His calling her sister and brother-in-law by their real names was a hopeful sign
—
she wished. When Eric was more pissed off than usual he would refer to them as “those bloodsuckers in the white coats,” because one of their duties at the hospital involved taking blood samples, or, even more cruelly, “the sterile duo.”
“We’ll talk about it later,” he said.
She didn’t know what that meant but it didn’t sound good. His voice was dark in tone, ominous in feeling.
“I’m tired,” she said. “I’m going to bed.”
“Peaceful dreams.” He was locked into the game, it was like she wasn’t even there.
She put on a fresh nightgown, even though it was warm out and she preferred to sleep nude. Tomorrow was her first day back on the job, she wanted a good night’s sleep, which meant she didn’t want Eric staggering in at midnight and demanding that they make love. A cumbersome-to-take-off nightgown might be enough to discourage him.
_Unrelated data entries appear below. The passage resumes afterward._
-- ==== Sys2Proof/Proofs/PowerAndHeat.lean ====
section
/-! The lease and the cap, the temperature limits, the fray monitors and the refit (O51). -/

namespace Sys2Proof.Machine
namespace State

variable {f : Field}

/-! ### The governors (R38, R433) -/

/-- The Gust governor changes no quiet field but those that show the pacing. -/
theorem gustGovern_fld (s : State) (i : Nat) (hf : f.quiet = true) (h : rateShown.all (fun g => !f.holds (g.key 0)) = true) :
    s.gustGovern.fld f i = s.fld f i := by
  unfold gustGovern
  split
  · rfl
  · exact showRate_fld _ i hf h

/-- A step of the pacing changes no quiet field but those that show it. -/
theorem paceDown_fld (s : State) (least i : Nat) (hf : f.quiet = true) (h : rateShown.all (fun g => !f.holds (g.key 0)) = true) :
    (s.paceDown least).fld f i = s.fld f i := showRate_fld _ i hf h

/-- The fields in which the effective cap shows. -/
def capShown : List Field := [Reg.PWR_CAP.given_w, Reg.PWR_CAP.received_w, Reg.PWR_CAP.cap_w]

/-- The effective cap changes no quiet field but its own and those that show the pacing. -/
theorem recap_fld (s : State) (i : Nat) (hf : f.quiet = true) (h : rateShown.all (fun g => !f.holds (g.key 0)) = true)
    (hcap : capShown.all (fun g => !f.holds (g.key 0)) = true) : s.recap.fld f i = s.fld f i := by
  have hp := ((quiet_iff f).mp hf).1
  simp only [capShown, List.all_cons, List.all_nil, Bool.and_true, Bool.and_eq_true, Bool.not_eq_true'] at hcap
  obtain ⟨hgiven, hreceived, heffective⟩ := hcap
  unfold recap
  simp only []
  rw [gustGovern_fld _ i hf h, fld_setFld_apart _ _ _ _ _ _ hp heffective, fld_setFld_apart _ _ _ _ _ _ hp hreceived,
    fld_setFld_apart _ _ _ _ _ _ hp hgiven]

/-! ### The lease (R434, R435) -/

/-- A lease in force after its expiry: at most 1,200 W, and the cap follows. -/
def expiredLease (s : State) : State :=
  ((s.setFld Reg.PWR_LEASE.budget_w (min 1200 (s.fld Reg.PWR_LEASE.budget_w))).setFld Reg.PWR_LEASE.state 2).recap

/-- The expiry of a lease: the lease in force, its event and its record. -/
def expireLease (s : State) : State :=
  (s.expiredLease.raise Reg.PWR_EVT.lease_expired Reg.PWR_EVTMASK.mask).recordFault 0x0705 .module [s.expiredLease.fld Reg.PWR_LEASE.seq]

theorem execLeaseExpire_active {s : State} (h : s.fld Reg.PWR_LEASE.state = 1) : exec .leaseExpire s = .next s.expireLease := by
  have hactive : ¬ s.fld Reg.PWR_LEASE.state ≠ 1 := by simp [h]
  simp only [exec, execLeaseExpire, hactive, if_false]
  rfl

/-- Reporting an expiry changes no quiet field that lies before the UNIT block, but the event and the latched fault. -/
theorem expireLease_fld (s : State) (hf : f.quiet = true) (hevt : f.holds (Reg.PWR_EVT.lease_expired.key 0) = false)
    (htop : topFault.all (fun g => !f.holds (g.key 0)) = true) (hone : f.stride = 0)
    (hlt : f.key 0 < Reg.UNIT_FAULT.cause.key 0 ∧ f.key 0 < Reg.UNIT_EVT.fault.key 0) : s.expireLease.fld f = s.expiredLease.fld f := by
  unfold expireLease
  rw [recordFault_fld_before_units _ _ _ _ hf htop hone hlt, raise_fld _ _ _ hf hevt]

theorem expiredLease_state (s : State) : s.expiredLease.fld Reg.PWR_LEASE.state = 2 := by
  unfold expiredLease
  rw [recap_fld _ _ (by decide) (by decide) (by decide), fld_setFld_same _ _ _ _ (by decide)]
  rfl

theorem expiredLease_budget (s : State) : s.expiredLease.fld Reg.PWR_LEASE.budget_w = min 1200 (s.fld Reg.PWR_LEASE.budget_w) := by
  unfold expiredLease
  rw [recap_fld _ _ (by decide) (by decide) (by decide), fld_setFld_apart _ _ _ _ _ _ (by decide) (by decide),
    fld_setFld_same _ _ _ _ (by decide)]
  exact Nat.mod_eq_of_lt (lt_of_le_of_lt (min_le_left _ _) (by decide))

theorem expiredLease_seq (s : State) : s.expiredLease.fld Reg.PWR_LEASE.seq = s.fld Reg.PWR_LEASE.seq := by
  unfold expiredLease
  rw [recap_fld _ _ (by decide) (by decide) (by decide), fld_setFld_apart _ _ _ _ _ _ (by decide) (by decide),
    fld_setFld_apart _ _ _ _ _ _ (by decide) (by decide)]

theorem expireLease_event (s : State) : s.expireLease.flag Reg.PWR_EVT.lease_expired = true := by
  unfold expireLease flag
  rw [recordFault_fld_before_units _ _ _ _ (by decide) (by decide) rfl (by decide)]
  exact raise_self _ _ _ (by decide) (by decide) (by decide)

theorem expireLease_mem (s : State) : s.expireLease.mem = s.mem :=
  ((tells_raise s.expiredLease _ _).trans (tells_recordFault _ _ _ _)).keeps_mem.trans (recap_stores _).1

/-! ### The cap (R433) -/

/-- What the meters show: the two averages and their sum. -/
def meterDraw (s : State) (main backup : Nat) : State :=
  ((s.setFld Reg.PWR_INMEAS.power_w main 0).setFld Reg.PWR_INMEAS.power_w backup 1).setFld Reg.PWR_CAP.draw_w (main + backup)

theorem meterDraw_cap (s : State) (main backup : Nat) : (s.meterDraw main backup).fld Reg.PWR_CAP.cap_w = s.fld Reg.PWR_CAP.cap_w := by
  unfold meterDraw
  rw [fld_setFld_apart _ _ _ _ _ _ (by decide) (by decide), fld_setFld_apart _ _ _ _ _ _ (by decide) (by decide),
    fld_setFld_apart _ _ _ _ _ _ (by decide) (by decide)]

/-! ### The diodes and the thermal state (R442 to R444) -/

/-- The diodes show their readings, in 1/16 °C. -/
def showDiodes (s : State) (temps : List (Int × Nat)) : State := temps.foldl (fun s x => s.setFld Reg.PWR_DIODE.temp (unsigned 16 x.1) x.2) s

theorem tells_showDiodes (temps : List (Int × Nat)) (s : State) : s.Tells (s.showDiodes temps) :=
  Tells.foldl (f := fun s (x : Int × Nat) => s.setFld Reg.PWR_DIODE.temp (unsigned 16 x.1) x.2) (fun s _ => tells_setFld s _ _ _) temps s

/-- The keys of two diodes differ. -/
theorem diode_key_ne {i j : Nat} (h : i ≠ j) : Reg.PWR_DIODE.temp.key i ≠ Reg.PWR_DIODE.temp.key j := by
  simp only [Field.key, Reg.PWR_DIODE.temp]
  omega

/-- Readings of later diodes leave a diode alone. -/
theorem showDiodes_before (temps : List Int) {i n : Nat} (h : i < n) (s : State) :
    (s.showDiodes (temps.zipIdx n)).fld Reg.PWR_DIODE.temp i = s.fld Reg.PWR_DIODE.temp i := by
  induction temps generalizing s n with
  | nil => rfl
  | cons x temps ih => exact (ih (by omega) _).trans (fld_setFld_ne _ _ _ _ _ _ (diode_key_ne (by omega)))

/-- A diode shows its reading. -/
theorem showDiodes_temp (temps : List Int) {k n : Nat} {x : Int} (hx : temps[k]? = some x) (hn : n + k < 72) (s : State) :
    (s.showDiodes (temps.zipIdx n)).fld Reg.PWR_DIODE.temp (n + k) = unsigned 16 x := by
  induction temps generalizing s n k with
  | nil => simp at hx
  | cons y temps ih =>
    cases k with
    | zero =>
      obtain rfl : y = x := by simpa using hx
      refine (showDiodes_before temps (Nat.lt_succ_self n) _).trans ((fld_setFld_same _ _ _ _ hn).trans (Nat.mod_eq_of_lt ?_))
      exact unsigned_lt 16 y
    | succ k =>
      have hnext := ih (n := n + 1) (k := k) (by simpa using hx) (by omega) (s.setFld Reg.PWR_DIODE.temp (unsigned 16 y) n)
      rwa [show n + 1 + k = n + (k + 1) by omega] at hnext

/-- The readings change no field that lies before the diodes. -/
theorem showDiodes_apart (hone : f.stride = 0 ∧ f.count = 1) (hlt : f.key 0 < Reg.PWR_DIODE.temp.key 0) (temps : List (Int × Nat)) (s : State) :
    (s.showDiodes temps).fld f = s.fld f := by
  induction temps generalizing s with
  | nil => rfl
  | cons x temps ih =>
    exact (ih _).trans (fld_setFld_apart _ _ _ _ _ _ (by simp [Field.plain, hone.2]) (Field.holds_of_before hone.1 hlt x.2))

/-- The reports of a thermal state and the pacing that follows it. -/
def showThermal (s : State) (was st : Nat) : State :=
  let s := if was = 0 ∧ st ≠ 0 then s.raise Reg.PWR_EVT.throttle Reg.PWR_EVTMASK.mask else s
  let s := if was = 0 ∧ st = 1 ∧ s.breeze then s.paceDown 50 else s
  let s := if was ≠ 2 ∧ st = 2 then
      (s.raise Reg.PWR_EVT.thermal_hold Reg.PWR_EVTMASK.mask).recordFault 0x0701 .module [s.fld Reg.PWR_THERM.tj_max]
    else s
  if was = st then s else s.showRate

theorem setThermal_shows (s : State) (st : Nat) :
    s.setThermal st = (s.setFld Reg.PWR_THERM.state st).showThermal (s.fld Reg.PWR_THERM.state) st := rfl

/-- A field that no thermal report changes. -/
structure OffThermal (f : Field) : Prop where
  quiet : f.quiet = true
  rate : rateShown.all (fun g => !f.holds (g.key 0)) = true
  throttle : f.holds (Reg.PWR_EVT.throttle.key 0) = false
  hold : f.holds (Reg.PWR_EVT.thermal_hold.key 0) = false
  top : topFault.all (fun g => !f.holds (g.key 0)) = true
  units : ∀ n, f.holds (Reg.UNIT_FAULT.cause.key n) = false ∧ f.holds (Reg.UNIT_EVT.fault.key n) = false

theorem showThermal_fld (h : OffThermal f) (s : State) (was st i : Nat) : (s.showThermal was st).fld f i = s.fld f i := by
  have hthrottle : (if was = 0 ∧ st ≠ 0 then s.raise Reg.PWR_EVT.throttle Reg.PWR_EVTMASK.mask else s).fld f i = s.fld f i := by
    split
    · exact raise_fld _ _ _ h.quiet h.throttle
    · rfl
  have hpace (t : State) : (if was = 0 ∧ st = 1 ∧ t.breeze then t.paceDown 50 else t).fld f i = t.fld f i := by
    split
    · exact paceDown_fld _ _ _ h.quiet h.rate
    · rfl
  have hhold (t : State) : (if was ≠ 2 ∧ st = 2 then (t.raise Reg.PWR_EVT.thermal_hold Reg.PWR_EVTMASK.mask).recordFault 0x0701 .module
      [t.fld Reg.PWR_THERM.tj_max] else t).fld f i = t.fld f i := by
    split
    · rw [recordFault_fld _ _ _ _ h.quiet h.top h.units, raise_fld _ _ _ h.quiet h.hold]
    · rfl
  unfold showThermal
  simp only []
  split
  · rw [hhold, hpace, hthrottle]
  · rw [showRate_fld _ _ h.quiet h.rate, hhold, hpace, hthrottle]

theorem offThermal_state : OffThermal Reg.PWR_THERM.state where
  quiet := by decide
  rate := by decide
  throttle := by decide
  hold := by decide
  top := by decide
  units n := ⟨Field.holds_of_before rfl (by decide) n, Field.holds_of_before rfl (by decide) n⟩

theorem offThermal_diode : OffThermal Reg.PWR_DIODE.temp where
  quiet := by decide
  rate := by decide
  throttle := by decide
  hold := by decide
  top := by decide
  units n := by
    simp only [Field.holds, Field.key, Reg.PWR_DIODE.temp, Reg.UNIT_FAULT.cause, Reg.UNIT_EVT.fault, Bool.and_eq_false_iff]
    constructor <;> right <;> simp <;> omega

end State

/-- The thermal state is 0, 1 or 2. -/
theorem thermalNext_lt (st : Nat) (t : Int) (throttle : Nat) : thermalNext st t throttle < 4 := by
  unfold thermalNext
  split_ifs <;> omega

namespace State

/-- A reading of the diodes: what they show, and the hottest of them. -/
def readDiodes (s : State) (temps : List Int) : State :=
  ((s.showDiodes (temps.take 72).zipIdx).setFld Reg.PWR_THERM.tj_max ((hottest (temps.take 72)).2 / 16).toNat).setFld Reg.PWR_THERM.diode
    (hottest (temps.take 72)).1

/-- A reading shows in three fields: a field that lies before the diodes and is no other of them stays. -/
theorem readDiodes_fld (s : State) (temps : List Int) (hone : f.stride = 0 ∧ f.count = 1) (hlt : f.key 0 < Reg.PWR_DIODE.temp.key 0)
    (hmax : f.holds (Reg.PWR_THERM.tj_max.key 0) = false) (hdiode : f.holds (Reg.PWR_THERM.diode.key 0) = false) :
    (s.readDiodes temps).fld f = s.fld f := by
  have hp : f.plain = true := by simp [Field.plain, hone.2]
  unfold readDiodes
  rw [fld_setFld_apart _ _ _ _ _ _ hp hdiode, fld_setFld_apart _ _ _ _ _ _ hp hmax, showDiodes_apart hone hlt]

theorem readDiodes_temp (s : State) {temps : List Int} {i : Nat} {x : Int} (hi : i < 72) (hx : temps[i]? = some x) :
    (s.readDiodes temps).fld Reg.PWR_DIODE.temp i = unsigned 16 x := by
  have hshown := showDiodes_temp (temps.take 72) (k := i) (n := 0) (by rw [List.getElem?_take_of_lt hi]; exact hx) (by omega) s
  unfold readDiodes
  rw [fld_setFld_apart _ _ _ _ _ _ (by decide) (by decide), fld_setFld_apart _ _ _ _ _ _ (by decide) (by decide)]
  rwa [Nat.zero_add] at hshown

theorem tells_readDiodes (s : State) (temps : List Int) : s.Tells (s.readDiodes temps) :=
  ((tells_showDiodes _ s).trans (tells_setFld _ _ _ _)).trans (tells_setFld _ _ _ _)

/-- The state after a sample: the reading, the thermal state it leads to, and the governor. -/
def sampleDiodes (s : State) (temps : List Int) : State :=
  ((s.readDiodes temps).setThermal
    (thermalNext (s.fld Reg.PWR_THERM.state) (hottest (temps.take 72)).2 (s.fld Reg.PWR_THCFG.throttle_c))).gustGovern

theorem execDiodeSample_next (s : State) (temps : List Int) : exec (.diodeSample temps) s = .next (s.sampleDiodes temps) := by
  have hstate := s.readDiodes_fld temps (f := Reg.PWR_THERM.state) (by decide) (by decide) (by decide) (by decide)
  have hthrottle := s.readDiodes_fld temps (f := Reg.PWR_THCFG.throttle_c) (by decide) (by decide) (by decide) (by decide)
  unfold sampleDiodes
  rw [← hstate, ← hthrottle]
  rfl

theorem sampleDiodes_state (s : State) (temps : List Int) : (s.sampleDiodes temps).fld Reg.PWR_THERM.state =
    thermalNext (s.fld Reg.PWR_THERM.state) (hottest (temps.take 72)).2 (s.fld Reg.PWR_THCFG.throttle_c) := by
  unfold sampleDiodes
  rw [gustGovern_fld _ _ offThermal_state.quiet offThermal_state.rate, setThermal_shows, showThermal_fld offThermal_state,
    fld_setFld_same _ _ _ _ (by decide)]
  exact Nat.mod_eq_of_lt (thermalNext_lt _ _ _)

theorem sampleDiodes_temp (s : State) (temps : List Int) (i : Nat) :
    (s.sampleDiodes temps).fld Reg.PWR_DIODE.temp i = (s.readDiodes temps).fld Reg.PWR_DIODE.temp i := by
  unfold sampleDiodes
  rw [gustGovern_fld _ _ offThermal_diode.quiet offThermal_diode.rate, setThermal_shows, showThermal_fld offThermal_diode,
    fld_setFld_apart _ _ _ _ _ _ (by decide) (by decide)]

theorem sampleDiodes_mem (s : State) (temps : List Int) : (s.sampleDiodes temps).mem = s.mem :=
  (gustGovern_stores _).1.trans ((setThermal_stores _ _).1.trans (s.tells_readDiodes temps).keeps_mem)

end State

/-! ### The refit (R449, R450) -/

/-- The floor lies from 600 mV without drift to 700 mV at 10 %, and the assist level is at most 3. -/
theorem refit_bounds (d : Int) :
    600 ≤ refitFloor d ∧ refitFloor d ≤ 700 ∧ refitAssist d ≤ 3 ∧ (d ≤ 0 → refitFloor d = 600) ∧ (100 ≤ d → refitFloor d = 700) := by
  have hsteps (n : Nat) : ceilDiv n 5 = (n + 4) / 5 := by
    unfold ceilDiv
    rw [if_neg (by decide)]
    split <;> omega
  have hassist : refitAssist d ≤ 3 := by
    unfold refitAssist
    split_ifs <;> omega
  unfold refitFloor
  rw [hsteps]
  exact ⟨by omega, by omega, hassist, fun h => by omega, fun h => by omega⟩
No such luck. He stumbled into the bedroom, knocking against the bed, the night table, the bureau, making sure he woke her up. For good measure he left the bathroom door open when he turned the light on, ran the water loudly, and dropped the lid with a slam after he flushed.
“What’re you wearing this for?” he whined after he climbed into bed and felt cotton instead of skin when he put his hand on her ass.
“I’m chilly,” she answered. She rolled onto her side away from his touch. “I’m tired, Eric, I want to go to sleep.”
“I’m not,” he rebutted, his hand reaching under the bottom of her gown, working his way up the backs of her legs.
She turned away, pushing his hand off her.
“Not tonight. I’m not in the mood, I want to sleep, tomorrow’s a big day for me.”
“This won’t take long.” He reached one hand over her back, inside her gown at the top, touching a breast.
“You just don’t know how to take no for an answer, do you, goddamnit!” she yelled at him, pushing the covers down on her side and jumping out of the bed.